_Task requirements_
All the entries that follow are to be returned exactly.

Content starts

/-! ### Clock skew (R217) -/

/-- What R217 makes of an APDU: the state, and the skew in ms that corrects its ENDs. -/
def skewOf (s : State) (m : Nat) (f : InFrame) : State × Option Int :=
  let e := mctOf s m
  let t := classOf s e.cls
  if !checkOn t 5 then (s, none)
  else
    let change := fun (s : State) (ms : Int) (skewed : Bool) =>
      let was := (mctOf s m).val.skewed
      let s1 := updM s m (fun e => { e with val := { e.val with skewMs := ms, skewed := skewed } })
      if was = skewed then s1 else emit1 s1 (alarmNow s1 (keyMcx m) evClockSkew [])
    match (if f.unsynced || f.timeInvalid then none else f.f.apdu.send) with
    | some (lcl, dev) =>
      let et := etOfUtcNow s (lcl + (dev.getD 0) * 60 * (nsPerS : Int))
      let ms := openDivI .skew (et - (f.rx : Int)) 1000000
      let skewed := decide ((t.skewLimitMs : Int) < ms) || decide (ms < -((t.skewLimitMs : Int) + t.transitMs)) || f.f.apdu.clockInvalid
      (change s ms skewed, if skewed then some ms else none)
    | none =>
      let skewed := e.val.skewed || f.f.apdu.clockInvalid
      let s1 := if f.f.apdu.clockInvalid && !(f.unsynced || f.timeInvalid) then change s e.val.skewMs true else s
      (s1, if skewed then some e.val.skewMs else none)

/-! ### Checks on an interval (R220 to R222) -/

/-- A+ exceeds MEAN + (k/4)·√VAR, decided without the root. MEAN counts 1/16 Wh. -/
def spikes (v : ValField) (kx4 : Nat) (ap : Int) : Bool :=
  let d := 16 * ap - (v.mean : Int)
  decide (0 < d) && decide ((16 * kx4 * kx4 * v.var : Int) < d * d)

/-- The checks of one interval: the state and CHECKS. -/
def ivalChecks (s : State) (m endNs : Nat) (v : Qty4) (vMean : Option Nat) : State × BitVec 8 × Nat :=
  let e := mctOf s m
  let t := classOf s e.cls
  let rev := checkOn t 4 && decide ((t.reverseWh : Int) < v.an)
  let s1 := if !checkOn t 4 then s
    else
      let s0 := updM s m (fun e => { e with val := { e.val with reverseRun := rev } })
      if rev && !e.val.reverseRun then emit1 s0 (alarmNow s0 (keyMcx m) evReverseFlow []) else s0
  let spk := checkOn t 2 && decide (t.spikeMinN ≤ e.val.statN) && spikes e.val t.spikeKx4 v.ap && decide ((t.spikeMinWh : Int) < v.ap)
  let volt := match vMean with | some x => some x | none => hookVolt s m endNs (lenOf t)
  let z := match volt with
    | none => (s1, false)
    | some x =>
      if !checkOn t 3 then (s1, false)
      else
        let run := if v.ap = 0 && v.an = 0 && t.zeroV ≤ x then satInc 16 e.val.zeroRun else 0
        let s2 := updM s1 m (fun e => { e with val := { e.val with zeroRun := run } })
        (if run = t.zeroRun then emit1 s2 (alarmNow s2 (keyMcx m) evZeroVoltage []) else s2, decide (t.zeroRun ≤ run))
  let bits : BitVec 8 := (if spk then 1 else 0) ||| (if z.2 then 2 else 0) ||| (if rev then 4 else 0)
  (z.1, bits, volt.getD 0)

/-- A VALID record that is not LATE updates the rolling statistics with weight 1/32 (R221). -/
def statUpdate (v : ValField) (ap : Int) : ValField :=
  let d := 16 * ap - (v.mean : Int)
  let mean := ((v.mean : Int) + openDivI .mean d 32).toNat
  let var := openDiv .variance (31 * (v.var * 8192 + d.natAbs * d.natAbs)) 262144
  { v with mean := mean, var := min var (2 ^ 32 - 1), statN := satInc 8 v.statN }

/-- Measured data of an interval after LAST_READ counts in the sums of the span (R211). -/
def sumUpdate (e : Mct) (endNs : Nat) (v : Qty4) (suspect : Bool) : Mct :=
  if endNs ≤ e.lastRead then e
  else { e with val := { e.val with
    sumAp := e.val.sumAp + v.ap.toNat, sumAn := satAdd 16 e.val.sumAn v.an.toNat, sumN := satInc 8 e.val.sumN
    sumEst := e.val.sumEst || suspect } }

/-! ### Placement (R218, R219, R230) -/

/-- Where an END lies against ANCHOR. -/
inductive Place where
  | after (d : Nat)
  | inside (i : Nat)
  | before
  deriving DecidableEq, Repr

def placeOf (s : State) (e : Mct) (l endNs : Nat) : Place :=
  if e.lastEnd = 0 then .after 64
  else
    let a := endIdx s l e.lastEnd
    let k := endIdx s l endNs
    if a < k then .after (k - a) else if a - k < 64 then .inside (a - k) else .before

def bit64 (i : Nat) : BitVec 64 := BitVec.ofNat 64 (2 ^ i)

/-- Move the bitmaps up and set one of the two bits of the new ANCHOR. -/
def advanceTo (e : Mct) (d endNs : Nat) (measured : Bool) : Mct :=
  { e with lastEnd := endNs, val := { e.val with
      present := (e.val.present <<< d) ||| (if measured then 1 else 0)
      est := (e.val.est <<< d) ||| (if measured then 0 else 1) } }

/-- Set PRESENT at a place of the horizon and clear EST. -/
def markPresent (e : Mct) (i : Nat) : Mct :=
  { e with val := { e.val with present := e.val.present ||| bit64 i, est := e.val.est &&& ~~~bit64 i } }

/-- The record an accepted interval makes: the state, and the items that leave. -/
def placed (s : State) (m : Nat) (l endNs : Nat) (iv : IntervalIn) (skew : Option Int) (kind : Nat) (late : Bool)
    (old : Option LedgerEnt) : NodeOut :=
  let c := ivalChecks s m endNs iv.vals iv.vMean
  let t := classOf s (mctOf s m).cls
  let q := measQuality c.2.1 late skew.isSome
  let delta := if kind = 3 then {} else match old with | some x => qSub iv.vals x.vals | none => iv.vals
  let r : IRec := {
    mcx := m, icode := t.interval, endNs := endNs, quality := q, kind := kind, checks := c.2.1, vals := iv.vals, delta := delta
    vMean := c.2.2, skewMs := skew.getD 0, tick := s.vault.tick, cls := (mctOf s m).cls
    vOwn := iv.vMean.isSome }
  let s1 := updM c.1 m (fun e =>
    let e1 := sumUpdate e endNs iv.vals (decide (c.2.1 ≠ 0))
    let v := if c.2.1 = 0 && !late then statUpdate e1.val iv.vals.ap else e1.val
    { e1 with val := { v with abandoned := false, lastMeas := max v.lastMeas endNs } })
  let s2 := if c.2.1 = 0 then profileUpdate s1 m endNs l iv.vals else s1
  let s2 := hookRecord s2 r
  match old with
  | some x =>
    let s3 := ledgerErase s2 m endNs
    ⟨s3, [recItem r] ++ (if x.method = 1 then [mkItem m (.respread m x.span iv.vals x.vals)] else [])⟩
  | none => ⟨s2, [recItem r]⟩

Content ends

_Task output_
/-! ### Clock skew (R217) -/

/-- What R217 makes of an APDU: the state, and the skew in ms that corrects its ENDs. -/
def skewOf (s : State) (m : Nat) (f : InFrame) : State × Option Int :=
  let e := mctOf s m
  let t := classOf s e.cls
  if !checkOn t 5 then (s, none)
  else
    let change := fun (s : State) (ms : Int) (skewed : Bool) =>
      let was := (mctOf s m).val.skewed
      let s1 := updM s m (fun e => { e with val := { e.val with skewMs := ms, skewed := skewed } })
      if was = skewed then s1 else emit1 s1 (alarmNow s1 (keyMcx m) evClockSkew [])
    match (if f.unsynced || f.timeInvalid then none else f.f.apdu.send) with
    | some (lcl, dev) =>
      let et := etOfUtcNow s (lcl + (dev.getD 0) * 60 * (nsPerS : Int))
      let ms := openDivI .skew (et - (f.rx : Int)) 1000000
      let skewed := decide ((t.skewLimitMs : Int) < ms) || decide (ms < -((t.skewLimitMs : Int) + t.transitMs)) || f.f.apdu.clockInvalid
      (change s ms skewed, if skewed then some ms else none)
    | none =>
      let skewed := e.val.skewed || f.f.apdu.clockInvalid
      let s1 := if f.f.apdu.clockInvalid && !(f.unsynced || f.timeInvalid) then change s e.val.skewMs true else s
      (s1, if skewed then some e.val.skewMs else none)

/-! ### Checks on an interval (R220 to R222) -/

/-- A+ exceeds MEAN + (k/4)·√VAR, decided without the root. MEAN counts 1/16 Wh. -/
def spikes (v : ValField) (kx4 : Nat) (ap : Int) : Bool :=
  let d := 16 * ap - (v.mean : Int)
  decide (0 < d) && decide ((16 * kx4 * kx4 * v.var : Int) < d * d)

/-- The checks of one interval: the state and CHECKS. -/
def ivalChecks (s : State) (m endNs : Nat) (v : Qty4) (vMean : Option Nat) : State × BitVec 8 × Nat :=
  let e := mctOf s m
  let t := classOf s e.cls
  let rev := checkOn t 4 && decide ((t.reverseWh : Int) < v.an)
  let s1 := if !checkOn t 4 then s
    else
      let s0 := updM s m (fun e => { e with val := { e.val with reverseRun := rev } })
      if rev && !e.val.reverseRun then emit1 s0 (alarmNow s0 (keyMcx m) evReverseFlow []) else s0
  let spk := checkOn t 2 && decide (t.spikeMinN ≤ e.val.statN) && spikes e.val t.spikeKx4 v.ap && decide ((t.spikeMinWh : Int) < v.ap)
  let volt := match vMean with | some x => some x | none => hookVolt s m endNs (lenOf t)
  let z := match volt with
    | none => (s1, false)
    | some x =>
      if !checkOn t 3 then (s1, false)
      else
        let run := if v.ap = 0 && v.an = 0 && t.zeroV ≤ x then satInc 16 e.val.zeroRun else 0
        let s2 := updM s1 m (fun e => { e with val := { e.val with zeroRun := run } })
        (if run = t.zeroRun then emit1 s2 (alarmNow s2 (keyMcx m) evZeroVoltage []) else s2, decide (t.zeroRun ≤ run))
  let bits : BitVec 8 := (if spk then 1 else 0) ||| (if z.2 then 2 else 0) ||| (if rev then 4 else 0)
  (z.1, bits, volt.getD 0)

/-- A VALID record that is not LATE updates the rolling statistics with weight 1/32 (R221). -/
def statUpdate (v : ValField) (ap : Int) : ValField :=
  let d := 16 * ap - (v.mean : Int)
  let mean := ((v.mean : Int) + openDivI .mean d 32).toNat
  let var := openDiv .variance (31 * (v.var * 8192 + d.natAbs * d.natAbs)) 262144
  { v with mean := mean, var := min var (2 ^ 32 - 1), statN := satInc 8 v.statN }

/-- Measured data of an interval after LAST_READ counts in the sums of the span (R211). -/
def sumUpdate (e : Mct) (endNs : Nat) (v : Qty4) (suspect : Bool) : Mct :=
  if endNs ≤ e.lastRead then e
  else { e with val := { e.val with
    sumAp := e.val.sumAp + v.ap.toNat, sumAn := satAdd 16 e.val.sumAn v.an.toNat, sumN := satInc 8 e.val.sumN
    sumEst := e.val.sumEst || suspect } }

/-! ### Placement (R218, R219, R230) -/

/-- Where an END lies against ANCHOR. -/
inductive Place where
  | after (d : Nat)
  | inside (i : Nat)
  | before
  deriving DecidableEq, Repr

def placeOf (s : State) (e : Mct) (l endNs : Nat) : Place :=
  if e.lastEnd = 0 then .after 64
  else
    let a := endIdx s l e.lastEnd
    let k := endIdx s l endNs
    if a < k then .after (k - a) else if a - k < 64 then .inside (a - k) else .before

def bit64 (i : Nat) : BitVec 64 := BitVec.ofNat 64 (2 ^ i)

/-- Move the bitmaps up and set one of the two bits of the new ANCHOR. -/
def advanceTo (e : Mct) (d endNs : Nat) (measured : Bool) : Mct :=
  { e with lastEnd := endNs, val := { e.val with
      present := (e.val.present <<< d) ||| (if measured then 1 else 0)
      est := (e.val.est <<< d) ||| (if measured then 0 else 1) } }

/-- Set PRESENT at a place of the horizon and clear EST. -/
def markPresent (e : Mct) (i : Nat) : Mct :=
  { e with val := { e.val with present := e.val.present ||| bit64 i, est := e.val.est &&& ~~~bit64 i } }

/-- The record an accepted interval makes: the state, and the items that leave. -/
def placed (s : State) (m : Nat) (l endNs : Nat) (iv : IntervalIn) (skew : Option Int) (kind : Nat) (late : Bool)
    (old : Option LedgerEnt) : NodeOut :=
  let c := ivalChecks s m endNs iv.vals iv.vMean
  let t := classOf s (mctOf s m).cls
  let q := measQuality c.2.1 late skew.isSome
  let delta := if kind = 3 then {} else match old with | some x => qSub iv.vals x.vals | none => iv.vals
  let r : IRec := {
    mcx := m, icode := t.interval, endNs := endNs, quality := q, kind := kind, checks := c.2.1, vals := iv.vals, delta := delta
    vMean := c.2.2, skewMs := skew.getD 0, tick := s.vault.tick, cls := (mctOf s m).cls
    vOwn := iv.vMean.isSome }
  let s1 := updM c.1 m (fun e =>
    let e1 := sumUpdate e endNs iv.vals (decide (c.2.1 ≠ 0))
    let v := if c.2.1 = 0 && !late then statUpdate e1.val iv.vals.ap else e1.val
    { e1 with val := { v with abandoned := false, lastMeas := max v.lastMeas endNs } })
  let s2 := if c.2.1 = 0 then profileUpdate s1 m endNs l iv.vals else s1
  let s2 := hookRecord s2 r
  match old with
  | some x =>
    let s3 := ledgerErase s2 m endNs
    ⟨s3, [recItem r] ++ (if x.method = 1 then [mkItem m (.respread m x.span iv.vals x.vals)] else [])⟩
  | none => ⟨s2, [recItem r]⟩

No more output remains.